ELF
ELF (Executable and Linking Format) was designed by Unix System Laboratories while working with Sun Microsystems on SVR4 (UNIX System V Release 4.0). Consequently, ELF first appeared in Solaris 2.0 (aka SunOS 5.0), which is based on SVR4.
A very versatile file format, it was later picked up by many other operating systems for use as both executable files and as shared library files. It does distinguish between TEXT, DATA and BSS.

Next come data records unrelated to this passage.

-- ==== Sys2Proof/Certificates/Slice0/Obligations.lean ====
section
/-! DEFINITION. The statements for the provers, each the formal text of rules of spec/ or of a property of the model named so. -/
open Sys2Proof Sys2Proof.Machine

/-! ## Encoding and decoding (08 R191 to R214) -/

/-- 08 R191 to R214: words written out from the encoding tables decode to the instructions they stand for, X words with them; an
unassigned opcode (EN-01), a field that must be 0 and is not (EN-02) and a surplus X word (EN-07) are refused. -/
def Obligations.DecodeSampleWords : Prop :=
  decodeWords [0x80050420] = .ok (.add 0 5 1 2) ∧
  decodeWords [0x00883FF3, 0x70000000] = .ok (.addi 3 8 15 ⟨63, [0]⟩) ∧
  decodeWords [0x07050420, 0x70000009] = .ok (.sel 0 5 1 2 9) ∧
  decodeWords [0x90000000] = .ok (.nop 0 0) ∧
  decodeWords [0x907FFFF4] = .ok (.br 4 ⟨262143, []⟩) ∧
  decodeWords [0x19000000] = .ok (.tret 0) ∧
  decodeWords [0xA0C30840, 0x70000015] = .ok (.vfma 0 ⟨0, 0, 3, 0, 2, 4, some ⟨5, 1, 0, 0, 0⟩⟩) ∧
  decodeWords [0x32D50410] = .error .operand ∧
  decodeWords [0xB1110810] = .ok (.fexp2 0 1 1 0 2 1) ∧
  decodeWords [0xC2C20470] = .ok (.std 0 2 1 ⟨7, []⟩) ∧
  decodeWords [0xD8030850, 0x7000001D] = .ok (.cadd 0 3 2 5 5 1 1) ∧
  decodeWords [0xE9031060] = .ok (.copy 0 3 4 6) ∧
  decodeWords [0x81C00000] = .error .unassigned ∧
  decodeWords [0x15800010] = .error .operand ∧
  decodeWords [0x80050420, 0x70000000] = .error .extraX

/-- 08 R191 to R214: every well-formed instruction that has words decodes from them to itself, whatever the bit B of its first word says;
the words after the first are X words, none of the words has a bit above the 31 that R191 gives the fields. -/
def Obligations.EncodeDecodeAgree : Prop :=
  ∀ (i : Instr) (w : Nat) (xs : List Nat), i.wf = true → encode i = w :: xs →
    decodeWords (w :: xs) = .ok i ∧ decodeWords ((w + 2 ^ 31) :: xs) = .ok i ∧ w < 2 ^ 31 ∧ isX w = false ∧
    ∀ x ∈ xs, isX x = true ∧ x < 2 ^ 31

/-! ## Fetch, issue and the end of a bundle (01 R13; 08 R192, R196 to R206) -/

namespace Sys2Proof.Machine

/-- Whether the word is TRET. -/
def isTret : Instr → Bool
  | .tret _ => true
  | _ => false

/-- The state in which the words of a bundle of `n` words of the context `cid` read their registers: the bundle is fetched, an access of
the L2 (log entry 122), and the run registers whose results are due, all of them before a TRET, have their lines dirty (01 R38). -/
def State.prepared (s : State) (cid n : Nat) (tret : Bool) : State :=
  let u := { s with me := cid, bun := .closed }
  (u.l2Touch false false (u.codeLines n)).landRuns tret

/-- The context `cid`, current on `core` with no switch due, is about to issue in the state `s`, and its bundle is the word `w` alone with
the X words `xs`, which decode to `i`. -/
structure State.fetchesAlone (s : State) (core cid w : Nat) (xs : List Nat) (i : Instr) : Prop where
  stays : s.switchDue core = false
  current : (s.coreAt core).slots.getD (s.coreAt core).cur none = some cid
  starts : ({ s with me := cid, bun := .closed } : State).startFault
    (s.taskAt (s.ctxAt cid).tid) (s.ctxAt cid).pc.toNat = none
  words : ({ s with me := cid, bun := .closed } : State).imageWords (s.taskAt (s.ctxAt cid).tid) (s.ctxAt cid).pc.toNat
    (({ s with me := cid, bun := .closed } : State).bundleEnd (s.taskAt (s.ctxAt cid).tid) 8 (s.ctxAt cid).pc.toNat) = w :: xs
  packet : let e := ({ s with me := cid, bun := .closed } : State).bundleEnd (s.taskAt (s.ctxAt cid).tid) 8 (s.ctxAt cid).pc.toNat
    e % 32 = 0 → ∀ v, ({ s with me := cid, bun := .closed } : State).codeWord (s.taskAt (s.ctxAt cid).tid) e = some v →
      startsBundle v = true
  extra : ∀ x ∈ xs, isX x = true
  reads : decodeWords (w :: xs) = .ok i
  decoded : decodedOn (decide (384 ≤ (s.ctxAt cid).core)) i = true
  csr : csrMissing (decide (384 ≤ (s.ctxAt cid).core)) i = false
  unharmed : (s.prepared cid (xs.length + 1) (isTret i)).readFault i = none

/-- A word of the instruction set that can run in a bundle but is squashed: its guard is 0. -/
structure State.squashes (s : State) (i : Instr) (w : Nat) : Prop where
  isOpen : s.bun.isOpen = true
  going : s.bun.stop = none
  acquired : s.acquiring = false
  first : (encode i).head? = some w
  decoded : decodedOn (decide (384 ≤ s.ctx.core)) i = true
  csr : csrMissing (decide (384 ≤ s.ctx.core)) i = false
  guard : s.ctx.pAt (w % 16) = false

/-- The context with all that an entry of its handler writes for fault `f`, to resume at `epc` (09 R232; 08 R206): the handler
TRAPVEC names as the bundle reads it (log entry 109). `op` is the number the handler's first operation would have. -/
def Ctx.trapped (c : Ctx) (f : FaultRec) (epc : Word) (op : Nat) : Ctx :=
  { c with
    captured := some ⟨c.inflight, c.bidx, c.lastIdx, c.lastWeight, op⟩
    inflight := []
    bidx := 0
    lastIdx := 0
    lastWeight := 0
    epc := epc
    cause := BitVec.ofNat 64 (f.cls.code + 16 * f.num + 1024 * f.join.toNat + 2048 * (f.word % 8))
    fdet := f.fdet
    ftypeA := f.ftypeA
    ftypeB := f.ftypeB
    fcmd := f.fcmd
    mxMd := if f.cls = .MD then BitVec.ofNat 64 f.aux else c.mxMd
    inTrap := true
    damaged := c.damaged.filter fun k => !(82 ≤ k && k ≤ 87)
    pc := (c.retire c.bidx).trapvec &&& ~~~3
    block := none }

/-- The target that an offset in the instruction fixes, in the bundle at `a` (09 R227, R234, R237, R240). -/
def offsetTarget (a : Word) : Instr → List Word
  | .br _ imm => [a + 4 * imm.value 18]
  | .call _ imm => [a + 4 * imm.value 18]
  | .lclose _ imm => [a + 4 * imm.value 18]
  | .loop _ _ off => [a + BitVec.ofNat 64 (4 * off)]
  | .loopi _ _ off => [a + BitVec.ofNat 64 (4 * off)]
  | .loopt _ _ _ _ off => [a + BitVec.ofNat 64 (4 * off)]
  | _ => []

/-- The weight that the instruction gives its bundle, which has `n` without it (09 R229). -/
def weightAfter (n : Nat) : Instr → Nat
  | .nop _ k => k
  | _ => n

Today, ELF is considered the standard format on Unix-alike systems. While it has some drawbacks (e.g., using up one of the scarce general purpose registers of the IA32 when using position-independent code), it is well supported and documented.
Contents[hide] |
File Structure
ELF is a format for storing programs or fragments of programs on disk, created as a result of compiling and linking. An ELF file is divided into sections. For an executable program, these are the text section for the code, the data section for global variables and the rodata section that usually contains constant strings. The ELF file contains headers that describe how these sections should be stored in memory.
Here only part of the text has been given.